Collected data entries
--- --- ---
-- ==== Sys2Proof/Laws/Panel.lean ====
section
/-! SUPPORT. What the reference panel observer of 00_scope.md R12 makes of each drive: a rising `CLK`
takes in one word, a rising `LAT` copies the shift register, and after a completed train the words of
its columns have entered in order (42_sequencer.md R143 to R145). -/

namespace Sys2Proof.Machine

theorem Panel.observe_append (width : Nat) (p : Panel) (new past : List Event) :
    p.observe width (new ++ past) = (p.observe width past).observe width new := by
  induction new with
  | nil => rfl
  | cons e new ih => simp [Panel.observe, ih]

/-- From the trace `base` on, an observer that started as `p₀` sees the lines of `b` as they are, and
holds `shift` and `out`. -/
def Bus.Observed (width : Nat) (p₀ : Panel) (base : List Event) (b : Bus) (shift out : List (BitVec 6)) :
    Prop :=
  b.pinsActive = true ∧ ∃ new, b.wave = new ++ base ∧ ∃ p, p₀.observe width new = p ∧
    p.levels = { oe := b.oe, lat := b.lat, clk := b.clk } ∧ p.data = b.data ∧ p.addr = b.addr ∧
    p.shift = shift ∧ p.out = out

namespace Bus.Observed

variable {width : Nat} {p₀ : Panel} {base : List Event} {b : Bus} {shift out : List (BitVec 6)}

theorem start (hp : b.pinsActive = true) (hl : p₀.levels = { oe := b.oe, lat := b.lat, clk := b.clk })
    (hd : p₀.data = b.data) (ha : p₀.addr = b.addr) : Observed width p₀ b.wave b p₀.shift p₀.out :=
  ⟨hp, [], rfl, p₀, rfl, hl, hd, ha, rfl, rfl⟩

theorem advance (h : Observed width p₀ base b shift out) (d : Nat) :
    Observed width p₀ base (b.advance d) shift out := h

/-- One recorded event. -/
theorem driveRecorded (h : Observed width p₀ base b shift out) (l : Line) (v : Bool)
    (shift' out' : List (BitVec 6))
    (hs : ∀ p : Panel, p.levels = { oe := b.oe, lat := b.lat, clk := b.clk } → p.data = b.data →
      p.addr = b.addr → p.shift = shift → p.out = out →
      let p' := p.see width { time := b.now, line := l, value := v }
      p'.levels = { oe := (b.driveRecorded l v).oe, lat := (b.driveRecorded l v).lat,
                    clk := (b.driveRecorded l v).clk } ∧
      p'.data = (b.driveRecorded l v).data ∧ p'.addr = (b.driveRecorded l v).addr ∧ p'.shift = shift' ∧ p'.out = out') :
    Observed width p₀ base (b.driveRecorded l v) shift' out' := by
  obtain ⟨hp, new, hw, p, ho, hl, hd, ha, hsh, hou⟩ := h
  refine ⟨by simpa using hp, { time := b.now, line := l, value := v } :: new, ?_, _, rfl, ?_⟩
  · rw [driveRecorded_wave, if_pos hp, hw]; rfl
  · have := hs p hl hd ha hsh hou
    rwa [← ho] at this

theorem drive_data (h : Observed width p₀ base b shift out) (hl : b.lat = false) (i : Fin 6) (v : Bool) :
    Observed width p₀ base (b.drive (.data i) v) shift out := by
  by_cases hv : b.level (.data i) = v
  · rwa [drive_same _ _ _ hv]
  · rw [drive_change _ _ _ hv]
    refine h.driveRecorded _ _ _ _ fun p h1 h2 ha h3 h4 => ?_
    simp [Panel.see, Panel.clocked, Panel.lines, Panel.latched, h1, h2, ha, h3, h4, hl, driveRecorded_oe,
      driveRecorded_lat, driveRecorded_clk, driveRecorded_data, driveRecorded_addr]

theorem driveData (h : Observed width p₀ base b shift out) (hl : b.lat = false) (word : BitVec 6) :
    Observed width p₀ base (b.driveData word) shift out := by
  refine (foldl_drive (fun c => Observed width p₀ base c shift out ∧ c.lat = false)
    (fun i : Fin 6 => .data i) (fun i => word.getLsbD i) dataLines ?_ b ⟨h, hl⟩).1
  rintro c a - ⟨h, hl⟩
  exact ⟨h.drive_data hl _ _, by simpa using hl⟩

theorem drive_addr (h : Observed width p₀ base b shift out) (hl : b.lat = false) (i : Fin 16) (v : Bool) :
    Observed width p₀ base (b.drive (.addr i) v) shift out := by
  by_cases hv : b.level (.addr i) = v
  · rwa [drive_same _ _ _ hv]
  · rw [drive_change _ _ _ hv]
    refine h.driveRecorded _ _ _ _ fun p h1 h2 ha h3 h4 => ?_
    simp [Panel.see, Panel.clocked, Panel.lines, Panel.latched, h1, h2, ha, h3, h4, hl, driveRecorded_oe,
      driveRecorded_lat, driveRecorded_clk, driveRecorded_data, driveRecorded_addr]

/-- The address changes only what the observer sees of `ADDR` (00_scope.md R12), the output being off. -/
theorem blankThenAddress (h : Observed width p₀ base b shift out) (ho : b.oe = false) (hl : b.lat = false)
    (lines : Nat) (row : BitVec 16) : Observed width p₀ base (b.blankThenAddress lines row) shift out := by
  rw [Bus.blankThenAddress, drive_same b .oe false ho]
  refine (foldl_drive (fun c => Observed width p₀ base c shift out ∧ c.lat = false)
    (fun i : Fin 16 => .addr i) (fun i => row.getLsbD i) (addrLines lines) ?_ b ⟨h, hl⟩).1
  rintro c a - ⟨h, hl⟩
  exact ⟨h.drive_addr hl _ _, by simpa using hl⟩

theorem drive_clk_rise (h : Observed width p₀ base b shift out) (hl : b.lat = false)
    (hc : b.clk = false) :
    Observed width p₀ base (b.drive .clk true) ((b.data :: shift).take width) out := by
  rw [drive_change _ _ _ (by simp [level, hc])]
  refine h.driveRecorded _ _ _ _ fun p h1 h2 ha h3 h4 => ?_
  simp [Panel.see, Panel.clocked, Panel.lines, Panel.latched, Levels.apply, h1, h2, ha, h3, h4, hl, hc,
    driveRecorded_oe, driveRecorded_lat, driveRecorded_clk, driveRecorded_data, driveRecorded_addr]

theorem drive_clk_fall (h : Observed width p₀ base b shift out) (hl : b.lat = false) :
    Observed width p₀ base (b.drive .clk false) shift out := by
  by_cases hv : b.level .clk = false
  · rwa [drive_same _ _ _ hv]
  · rw [drive_change _ _ _ hv]
    refine h.driveRecorded _ _ _ _ fun p h1 h2 ha h3 h4 => ?_
    simp [Panel.see, Panel.clocked, Panel.lines, Panel.latched, Levels.apply, h1, h2, ha, h3, h4, hl,
      driveRecorded_oe, driveRecorded_lat, driveRecorded_clk, driveRecorded_data, driveRecorded_addr]

theorem pixel (h : Observed width p₀ base b shift out) (hl : b.lat = false) (hc : b.clk = false)
    (half : Nat) (word : BitVec 6) :
    Observed width p₀ base (b.pixel half word) ((word :: shift).take width) out := by
  have h1 := ((h.driveData hl word).advance half).drive_clk_rise (by simpa using hl) (by simpa using hc)
  rw [advance_data, driveData_data] at h1
  exact (h1.advance half).drive_clk_fall (by simpa using hl)

/-- Each column's word enters at position 0 (00_scope.md R12, 42_sequencer.md R145). -/
theorem pixels (h : Observed width p₀ base b shift out) (hs : shift.length ≤ width) (hl : b.lat = false)
    (hc : b.clk = false) (half : Nat) (word : Nat → BitVec 6) (xs : List Nat) :
    Observed width p₀ base (b.pixels half word xs) (((xs.map word).reverse ++ shift).take width) out := by
  induction xs generalizing b shift with
  | nil => simpa [Bus.pixels, List.take_of_length_le hs] using h
  | cons x xs ih =>
    have := ih (h.pixel hl hc half (word x)) (by simp) (by simpa using hl) (by simp)
    simp only [Bus.pixels, List.foldl_cons] at this ⊢
    have e : ∀ (a c : List (BitVec 6)), (a ++ c.take width).take width = (a ++ c).take width := by
      intro a c; simp [List.take_append, List.take_take]
    rw [e] at this
    simpa using this

theorem transfers (t : TrainTiming) (word : Nat → BitVec 6) (stall : Nat → Nat) (n fuel k : Nat)
    (h : Observed width p₀ base b shift out) (hs : shift.length ≤ width) (hl : b.lat = false)
    (hc : b.clk = false) (c : Bus) (ht : b.transfers t word stall n fuel k = .complete c) :
    Observed width p₀ base c ((((columnsFrom n fuel k).map word).reverse ++ shift).take width) out := by
  induction fuel generalizing k b shift with
  | zero =>
    simp only [Bus.transfers, TrainOutcome.complete.injEq] at ht
    subst ht
    simpa [columnsFrom, List.take_of_length_le hs] using h
  | succ fuel ih =>
    unfold Bus.transfers at ht
    split at ht
    · have := ih (k + 1) ((h.advance (stall k)).pixels hs hl hc t.half word (transferColumns n k))
        (by simp) (by simpa using hl) (pixels_clk _ _ _ _ (by simpa using hc)) ht
      have e : ∀ (a c : List (BitVec 6)), (a ++ c.take width).take width = (a ++ c).take width := by
        intro a c; simp [List.take_append, List.take_take]
      rw [e] at this
      simpa [columnsFrom] using this
    · exact absurd ht (by simp)

/-- The latch copies the shift register into the output register (00_scope.md R12, 42_sequencer.md
R149 to R151). -/
theorem latchAndShow (h : Observed width p₀ base b shift out) (ho : b.oe = false) (hl : b.lat = false)
    (delay pulse : Nat) : Observed width p₀ base (b.latchAndShow delay pulse) shift shift := by
  have h1 : Observed width p₀ base ((b.advance delay).drive .lat true) shift shift := by
    rw [drive_change _ _ _ (by simp [level, hl])]
    refine (h.advance delay).driveRecorded _ _ _ _ fun p h1 h2 ha h3 h4 => ?_
    simp [Panel.see, Panel.clocked, Panel.lines, Panel.latched, Levels.apply, h1, h2, ha, h3,
      driveRecorded_oe, driveRecorded_lat, driveRecorded_clk, driveRecorded_data, driveRecorded_addr]
  have h2 : Observed width p₀ base
      ((((b.advance delay).drive .lat true).advance pulse).drive .lat false) shift shift := by
    rw [drive_change _ _ _ (by simp [level])]
    refine (h1.advance pulse).driveRecorded _ _ _ _ fun p h1 h2 ha h3 h4 => ?_
    simp [Panel.see, Panel.clocked, Panel.lines, Panel.latched, Levels.apply, h1, h2, ha, h3, h4,
      driveRecorded_oe, driveRecorded_lat, driveRecorded_clk, driveRecorded_data, driveRecorded_addr]
  rw [Bus.latchAndShow, drive_change _ .oe true (by simp [level, ho])]
  refine h2.driveRecorded _ _ _ _ fun p h1 h2 ha h3 h4 => ?_
  simp [Panel.see, Panel.clocked, Panel.lines, Panel.latched, Levels.apply, h1, h2, ha, h3, h4,
    driveRecorded_oe, driveRecorded_lat, driveRecorded_clk, driveRecorded_data, driveRecorded_addr]

end Bus.Observed

/-- An LED is lit exactly when the output is on, its row pair is addressed and its bit is 1 (00_scope.md
R12). -/
theorem Panel.lit_iff (p : Panel) (led : Led) : p.lit led = true ↔
    p.levels.oe = true ∧ led.pair = p.addr ∧ (p.out[led.position]?.getD 0).getLsbD led.bit = true := by
  simp [Panel.lit, and_assoc]

/-- In the reversed row, column 0 stands at position `W − 1` (42_sequencer.md R144). -/
theorem reversed_row_bit (words : List (BitVec 6)) (position bit : Nat) :
    (words.reverse[position]?.getD 0).getLsbD bit = true ↔
      position < words.length ∧ (words[words.length - 1 - position]?.getD 0).getLsbD bit = true := by
  by_cases h : position < words.length
  · rw [List.getElem?_reverse h]; simp [h]
  · simp [h]

end Sys2Proof.Machine
end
--- --- ---
Work to complete
Start with the line above that contains "(hc : b.clk = false) (half" and stop after the line that contains "refine (h.advance delay).driveRecorded". Output those lines exactly, and only those.

Solution for this exercise
    (hc : b.clk = false) (half : Nat) (word : Nat → BitVec 6) (xs : List Nat) :
    Observed width p₀ base (b.pixels half word xs) (((xs.map word).reverse ++ shift).take width) out := by
  induction xs generalizing b shift with
  | nil => simpa [Bus.pixels, List.take_of_length_le hs] using h
  | cons x xs ih =>
    have := ih (h.pixel hl hc half (word x)) (by simp) (by simpa using hl) (by simp)
    simp only [Bus.pixels, List.foldl_cons] at this ⊢
    have e : ∀ (a c : List (BitVec 6)), (a ++ c.take width).take width = (a ++ c).take width := by
      intro a c; simp [List.take_append, List.take_take]
    rw [e] at this
    simpa using this

theorem transfers (t : TrainTiming) (word : Nat → BitVec 6) (stall : Nat → Nat) (n fuel k : Nat)
    (h : Observed width p₀ base b shift out) (hs : shift.length ≤ width) (hl : b.lat = false)
    (hc : b.clk = false) (c : Bus) (ht : b.transfers t word stall n fuel k = .complete c) :
    Observed width p₀ base c ((((columnsFrom n fuel k).map word).reverse ++ shift).take width) out := by
  induction fuel generalizing k b shift with
  | zero =>
    simp only [Bus.transfers, TrainOutcome.complete.injEq] at ht
    subst ht
    simpa [columnsFrom, List.take_of_length_le hs] using h
  | succ fuel ih =>
    unfold Bus.transfers at ht
    split at ht
    · have := ih (k + 1) ((h.advance (stall k)).pixels hs hl hc t.half word (transferColumns n k))
        (by simp) (by simpa using hl) (pixels_clk _ _ _ _ (by simpa using hc)) ht
      have e : ∀ (a c : List (BitVec 6)), (a ++ c.take width).take width = (a ++ c).take width := by
        intro a c; simp [List.take_append, List.take_take]
      rw [e] at this
      simpa [columnsFrom] using this
    · exact absurd ht (by simp)

/-- The latch copies the shift register into the output register (00_scope.md R12, 42_sequencer.md
R149 to R151). -/
theorem latchAndShow (h : Observed width p₀ base b shift out) (ho : b.oe = false) (hl : b.lat = false)
    (delay pulse : Nat) : Observed width p₀ base (b.latchAndShow delay pulse) shift shift := by
  have h1 : Observed width p₀ base ((b.advance delay).drive .lat true) shift shift := by
    rw [drive_change _ _ _ (by simp [level, hl])]
    refine (h.advance delay).driveRecorded _ _ _ _ fun p h1 h2 ha h3 h4 => ?_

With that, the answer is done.